What you need to do:
From the records below, transcribe only the lines running from the one with "let c := incoming" through the one with "b).Names five 5". Keep both of those end lines.
^^^^^^^^^^^^^^^^
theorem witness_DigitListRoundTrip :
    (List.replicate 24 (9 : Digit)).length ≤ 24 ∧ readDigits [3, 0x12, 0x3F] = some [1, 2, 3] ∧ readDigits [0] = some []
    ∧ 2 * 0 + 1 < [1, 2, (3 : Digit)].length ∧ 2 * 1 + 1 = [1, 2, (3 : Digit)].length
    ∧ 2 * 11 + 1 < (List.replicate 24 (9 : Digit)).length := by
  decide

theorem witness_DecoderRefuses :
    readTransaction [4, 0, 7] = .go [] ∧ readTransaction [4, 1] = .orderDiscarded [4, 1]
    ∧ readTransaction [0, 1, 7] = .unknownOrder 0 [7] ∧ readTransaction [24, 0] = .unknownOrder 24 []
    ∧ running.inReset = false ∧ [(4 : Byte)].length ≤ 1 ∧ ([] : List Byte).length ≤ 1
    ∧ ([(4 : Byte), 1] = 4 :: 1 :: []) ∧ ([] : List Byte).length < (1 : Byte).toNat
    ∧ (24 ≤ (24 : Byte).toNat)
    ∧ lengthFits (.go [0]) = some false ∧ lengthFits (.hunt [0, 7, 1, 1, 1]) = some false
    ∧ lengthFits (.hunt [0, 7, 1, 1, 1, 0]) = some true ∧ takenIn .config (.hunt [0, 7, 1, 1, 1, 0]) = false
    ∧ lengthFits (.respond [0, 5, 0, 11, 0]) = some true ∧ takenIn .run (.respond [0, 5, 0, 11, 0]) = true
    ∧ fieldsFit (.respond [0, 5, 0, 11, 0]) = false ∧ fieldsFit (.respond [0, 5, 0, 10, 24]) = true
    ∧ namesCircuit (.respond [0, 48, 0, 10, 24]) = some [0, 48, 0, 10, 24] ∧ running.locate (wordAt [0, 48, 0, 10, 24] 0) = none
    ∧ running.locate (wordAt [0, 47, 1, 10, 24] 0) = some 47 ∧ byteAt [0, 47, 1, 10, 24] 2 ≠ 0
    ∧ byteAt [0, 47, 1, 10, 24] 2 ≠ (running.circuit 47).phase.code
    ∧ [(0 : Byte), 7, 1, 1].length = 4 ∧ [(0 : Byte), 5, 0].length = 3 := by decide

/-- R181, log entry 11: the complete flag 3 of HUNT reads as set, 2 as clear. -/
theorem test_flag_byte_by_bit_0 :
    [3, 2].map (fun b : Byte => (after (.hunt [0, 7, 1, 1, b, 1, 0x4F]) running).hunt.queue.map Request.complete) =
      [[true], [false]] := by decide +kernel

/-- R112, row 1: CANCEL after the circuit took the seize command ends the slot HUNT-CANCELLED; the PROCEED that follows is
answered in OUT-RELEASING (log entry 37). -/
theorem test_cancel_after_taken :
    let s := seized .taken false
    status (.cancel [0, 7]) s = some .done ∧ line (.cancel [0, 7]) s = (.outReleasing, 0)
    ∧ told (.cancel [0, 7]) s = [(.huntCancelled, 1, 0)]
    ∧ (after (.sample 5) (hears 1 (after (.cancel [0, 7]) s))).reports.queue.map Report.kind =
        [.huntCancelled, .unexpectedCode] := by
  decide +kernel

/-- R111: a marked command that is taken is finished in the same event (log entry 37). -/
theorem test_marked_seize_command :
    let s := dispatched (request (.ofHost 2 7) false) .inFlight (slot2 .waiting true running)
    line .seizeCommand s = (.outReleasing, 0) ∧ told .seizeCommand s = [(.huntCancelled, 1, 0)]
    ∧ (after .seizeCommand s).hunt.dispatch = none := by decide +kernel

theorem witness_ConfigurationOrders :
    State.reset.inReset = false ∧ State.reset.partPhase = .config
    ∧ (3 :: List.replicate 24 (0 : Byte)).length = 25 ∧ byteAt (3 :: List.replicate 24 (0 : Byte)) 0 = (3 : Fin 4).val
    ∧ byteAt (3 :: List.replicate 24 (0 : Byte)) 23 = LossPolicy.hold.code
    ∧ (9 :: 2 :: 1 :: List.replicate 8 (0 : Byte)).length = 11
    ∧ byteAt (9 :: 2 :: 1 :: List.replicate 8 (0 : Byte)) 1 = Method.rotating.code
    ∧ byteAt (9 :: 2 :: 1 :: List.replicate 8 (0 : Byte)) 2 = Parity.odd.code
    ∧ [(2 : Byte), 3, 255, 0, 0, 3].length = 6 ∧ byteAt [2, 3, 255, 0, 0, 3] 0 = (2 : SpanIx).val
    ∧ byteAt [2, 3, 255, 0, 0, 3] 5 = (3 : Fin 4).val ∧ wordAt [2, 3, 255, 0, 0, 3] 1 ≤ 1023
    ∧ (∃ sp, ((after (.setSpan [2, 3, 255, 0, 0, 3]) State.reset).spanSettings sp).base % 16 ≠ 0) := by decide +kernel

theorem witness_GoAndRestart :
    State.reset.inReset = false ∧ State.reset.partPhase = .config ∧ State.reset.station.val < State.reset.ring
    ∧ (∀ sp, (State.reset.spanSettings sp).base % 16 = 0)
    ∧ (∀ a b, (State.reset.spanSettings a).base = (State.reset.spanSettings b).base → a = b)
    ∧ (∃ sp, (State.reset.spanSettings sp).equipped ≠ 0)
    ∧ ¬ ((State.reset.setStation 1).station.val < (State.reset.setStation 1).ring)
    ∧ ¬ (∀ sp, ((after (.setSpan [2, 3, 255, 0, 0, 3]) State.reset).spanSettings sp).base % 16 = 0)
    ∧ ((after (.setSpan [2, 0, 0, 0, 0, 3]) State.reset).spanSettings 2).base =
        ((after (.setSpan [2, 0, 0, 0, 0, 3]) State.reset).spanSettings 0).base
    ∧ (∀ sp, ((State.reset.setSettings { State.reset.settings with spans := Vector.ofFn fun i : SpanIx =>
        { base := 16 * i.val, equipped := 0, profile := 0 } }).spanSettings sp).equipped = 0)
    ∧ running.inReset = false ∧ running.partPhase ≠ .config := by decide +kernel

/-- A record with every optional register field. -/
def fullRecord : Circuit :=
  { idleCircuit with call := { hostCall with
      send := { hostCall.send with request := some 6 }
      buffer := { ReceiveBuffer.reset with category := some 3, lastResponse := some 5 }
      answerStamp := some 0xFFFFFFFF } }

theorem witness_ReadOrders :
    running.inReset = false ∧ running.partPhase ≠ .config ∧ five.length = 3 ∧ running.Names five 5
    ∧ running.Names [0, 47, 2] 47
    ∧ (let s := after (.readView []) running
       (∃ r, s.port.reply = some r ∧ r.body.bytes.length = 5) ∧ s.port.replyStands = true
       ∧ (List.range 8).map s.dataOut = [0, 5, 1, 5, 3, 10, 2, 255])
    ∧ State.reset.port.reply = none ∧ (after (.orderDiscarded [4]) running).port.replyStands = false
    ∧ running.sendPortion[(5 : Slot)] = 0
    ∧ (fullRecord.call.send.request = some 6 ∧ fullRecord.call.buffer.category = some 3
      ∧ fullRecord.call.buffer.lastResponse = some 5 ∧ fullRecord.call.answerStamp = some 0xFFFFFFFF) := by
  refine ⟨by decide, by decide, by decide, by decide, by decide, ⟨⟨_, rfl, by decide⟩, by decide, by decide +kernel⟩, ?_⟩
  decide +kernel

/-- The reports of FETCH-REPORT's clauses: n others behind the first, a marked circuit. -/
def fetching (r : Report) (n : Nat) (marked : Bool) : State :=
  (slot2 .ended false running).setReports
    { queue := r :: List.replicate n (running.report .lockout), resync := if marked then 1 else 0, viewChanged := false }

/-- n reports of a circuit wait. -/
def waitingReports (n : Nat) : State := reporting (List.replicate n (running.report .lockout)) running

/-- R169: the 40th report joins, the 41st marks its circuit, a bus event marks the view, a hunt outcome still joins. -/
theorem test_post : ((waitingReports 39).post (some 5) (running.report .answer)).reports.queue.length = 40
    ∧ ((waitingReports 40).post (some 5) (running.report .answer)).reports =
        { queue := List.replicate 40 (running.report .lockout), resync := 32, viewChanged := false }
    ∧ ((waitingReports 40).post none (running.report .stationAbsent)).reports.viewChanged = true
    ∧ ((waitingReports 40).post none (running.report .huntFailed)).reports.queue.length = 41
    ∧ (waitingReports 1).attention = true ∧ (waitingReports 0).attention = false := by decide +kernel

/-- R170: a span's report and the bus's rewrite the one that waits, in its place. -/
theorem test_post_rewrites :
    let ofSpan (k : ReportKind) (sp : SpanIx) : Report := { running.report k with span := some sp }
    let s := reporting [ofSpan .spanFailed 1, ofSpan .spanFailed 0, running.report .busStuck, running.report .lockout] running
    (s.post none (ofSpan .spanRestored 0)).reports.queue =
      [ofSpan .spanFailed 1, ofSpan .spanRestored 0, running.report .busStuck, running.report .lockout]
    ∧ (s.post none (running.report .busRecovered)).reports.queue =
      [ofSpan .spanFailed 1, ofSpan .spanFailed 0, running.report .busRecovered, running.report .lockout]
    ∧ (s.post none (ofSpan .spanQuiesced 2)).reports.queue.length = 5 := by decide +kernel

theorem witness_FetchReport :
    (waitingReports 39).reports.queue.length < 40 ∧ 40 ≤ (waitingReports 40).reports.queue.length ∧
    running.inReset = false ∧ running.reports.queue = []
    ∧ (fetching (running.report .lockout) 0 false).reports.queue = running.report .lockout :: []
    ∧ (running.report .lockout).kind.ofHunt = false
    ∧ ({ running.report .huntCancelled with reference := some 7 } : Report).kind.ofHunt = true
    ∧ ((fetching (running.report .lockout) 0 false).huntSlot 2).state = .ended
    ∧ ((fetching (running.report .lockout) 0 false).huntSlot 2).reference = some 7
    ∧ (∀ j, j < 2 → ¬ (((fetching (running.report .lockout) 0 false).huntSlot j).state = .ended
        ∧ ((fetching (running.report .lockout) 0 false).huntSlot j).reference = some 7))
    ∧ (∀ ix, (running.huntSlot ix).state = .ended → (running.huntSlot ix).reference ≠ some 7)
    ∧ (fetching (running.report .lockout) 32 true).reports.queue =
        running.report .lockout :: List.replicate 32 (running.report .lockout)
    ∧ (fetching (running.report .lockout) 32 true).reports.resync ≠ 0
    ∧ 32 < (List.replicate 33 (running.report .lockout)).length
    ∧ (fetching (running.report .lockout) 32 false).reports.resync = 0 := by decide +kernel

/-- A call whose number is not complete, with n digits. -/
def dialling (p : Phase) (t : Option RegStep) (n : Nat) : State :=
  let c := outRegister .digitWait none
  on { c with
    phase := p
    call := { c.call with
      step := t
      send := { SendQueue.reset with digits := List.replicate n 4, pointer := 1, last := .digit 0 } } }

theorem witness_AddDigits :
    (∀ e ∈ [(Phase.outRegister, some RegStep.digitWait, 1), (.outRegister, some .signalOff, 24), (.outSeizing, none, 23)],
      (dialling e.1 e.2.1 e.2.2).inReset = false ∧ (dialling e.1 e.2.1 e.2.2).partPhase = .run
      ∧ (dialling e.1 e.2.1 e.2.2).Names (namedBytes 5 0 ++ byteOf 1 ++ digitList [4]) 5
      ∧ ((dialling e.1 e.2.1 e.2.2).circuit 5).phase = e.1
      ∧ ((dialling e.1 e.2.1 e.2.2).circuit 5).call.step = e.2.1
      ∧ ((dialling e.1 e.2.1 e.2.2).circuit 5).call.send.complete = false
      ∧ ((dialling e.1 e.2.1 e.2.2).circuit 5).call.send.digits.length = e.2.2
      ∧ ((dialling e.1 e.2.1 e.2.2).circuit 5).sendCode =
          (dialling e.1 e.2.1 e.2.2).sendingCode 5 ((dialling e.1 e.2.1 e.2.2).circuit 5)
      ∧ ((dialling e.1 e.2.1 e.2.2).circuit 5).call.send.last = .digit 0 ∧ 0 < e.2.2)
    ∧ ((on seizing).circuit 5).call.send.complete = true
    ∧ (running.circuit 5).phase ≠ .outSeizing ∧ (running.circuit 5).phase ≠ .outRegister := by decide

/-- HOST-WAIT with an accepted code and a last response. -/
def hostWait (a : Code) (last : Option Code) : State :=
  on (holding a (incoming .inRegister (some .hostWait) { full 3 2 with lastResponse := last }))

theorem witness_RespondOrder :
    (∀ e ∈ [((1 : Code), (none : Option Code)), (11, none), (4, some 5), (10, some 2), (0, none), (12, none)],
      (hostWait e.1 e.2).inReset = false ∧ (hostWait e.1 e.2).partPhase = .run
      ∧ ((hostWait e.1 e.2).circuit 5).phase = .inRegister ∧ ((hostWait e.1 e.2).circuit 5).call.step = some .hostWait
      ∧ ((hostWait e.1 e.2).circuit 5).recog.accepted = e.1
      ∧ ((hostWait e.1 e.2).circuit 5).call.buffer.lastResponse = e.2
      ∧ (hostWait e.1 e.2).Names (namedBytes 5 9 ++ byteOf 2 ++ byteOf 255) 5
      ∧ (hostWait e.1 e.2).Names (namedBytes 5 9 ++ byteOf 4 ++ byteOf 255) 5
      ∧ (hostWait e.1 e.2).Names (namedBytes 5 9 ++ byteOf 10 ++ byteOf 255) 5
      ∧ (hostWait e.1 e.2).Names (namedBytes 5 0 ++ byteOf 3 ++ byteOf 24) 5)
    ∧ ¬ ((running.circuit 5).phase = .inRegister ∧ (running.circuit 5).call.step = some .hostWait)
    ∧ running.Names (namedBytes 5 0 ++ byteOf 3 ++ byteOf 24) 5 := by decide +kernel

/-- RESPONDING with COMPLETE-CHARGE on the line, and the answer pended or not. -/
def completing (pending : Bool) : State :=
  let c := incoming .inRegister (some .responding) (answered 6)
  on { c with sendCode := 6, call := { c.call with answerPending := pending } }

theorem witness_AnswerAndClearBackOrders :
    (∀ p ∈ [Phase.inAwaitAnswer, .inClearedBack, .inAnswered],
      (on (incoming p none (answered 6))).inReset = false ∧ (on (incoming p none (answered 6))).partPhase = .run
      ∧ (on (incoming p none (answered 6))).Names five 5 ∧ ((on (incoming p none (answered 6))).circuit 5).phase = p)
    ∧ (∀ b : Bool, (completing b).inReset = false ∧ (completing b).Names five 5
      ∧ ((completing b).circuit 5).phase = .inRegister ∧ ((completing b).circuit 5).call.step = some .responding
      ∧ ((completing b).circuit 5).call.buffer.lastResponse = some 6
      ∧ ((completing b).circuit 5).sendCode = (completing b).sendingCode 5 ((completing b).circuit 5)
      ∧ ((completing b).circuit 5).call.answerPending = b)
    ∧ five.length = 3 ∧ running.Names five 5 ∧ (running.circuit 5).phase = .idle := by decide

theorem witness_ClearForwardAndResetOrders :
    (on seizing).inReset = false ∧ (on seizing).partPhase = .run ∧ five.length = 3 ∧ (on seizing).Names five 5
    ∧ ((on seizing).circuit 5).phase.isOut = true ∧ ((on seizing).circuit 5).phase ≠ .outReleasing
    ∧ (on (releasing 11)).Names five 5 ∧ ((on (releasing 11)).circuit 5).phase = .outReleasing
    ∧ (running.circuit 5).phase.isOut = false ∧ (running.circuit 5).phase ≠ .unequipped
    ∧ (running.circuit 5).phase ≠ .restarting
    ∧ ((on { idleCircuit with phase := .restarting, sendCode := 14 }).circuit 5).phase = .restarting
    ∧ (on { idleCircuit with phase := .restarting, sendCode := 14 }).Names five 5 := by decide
^^^^^^^^^^^^^^^^
Exercise result:
  let c := incoming .inRegister (some .responding) (answered 6)
  on { c with sendCode := 6, call := { c.call with answerPending := pending } }

theorem witness_AnswerAndClearBackOrders :
    (∀ p ∈ [Phase.inAwaitAnswer, .inClearedBack, .inAnswered],
      (on (incoming p none (answered 6))).inReset = false ∧ (on (incoming p none (answered 6))).partPhase = .run
      ∧ (on (incoming p none (answered 6))).Names five 5 ∧ ((on (incoming p none (answered 6))).circuit 5).phase = p)
    ∧ (∀ b : Bool, (completing b).inReset = false ∧ (completing b).Names five 5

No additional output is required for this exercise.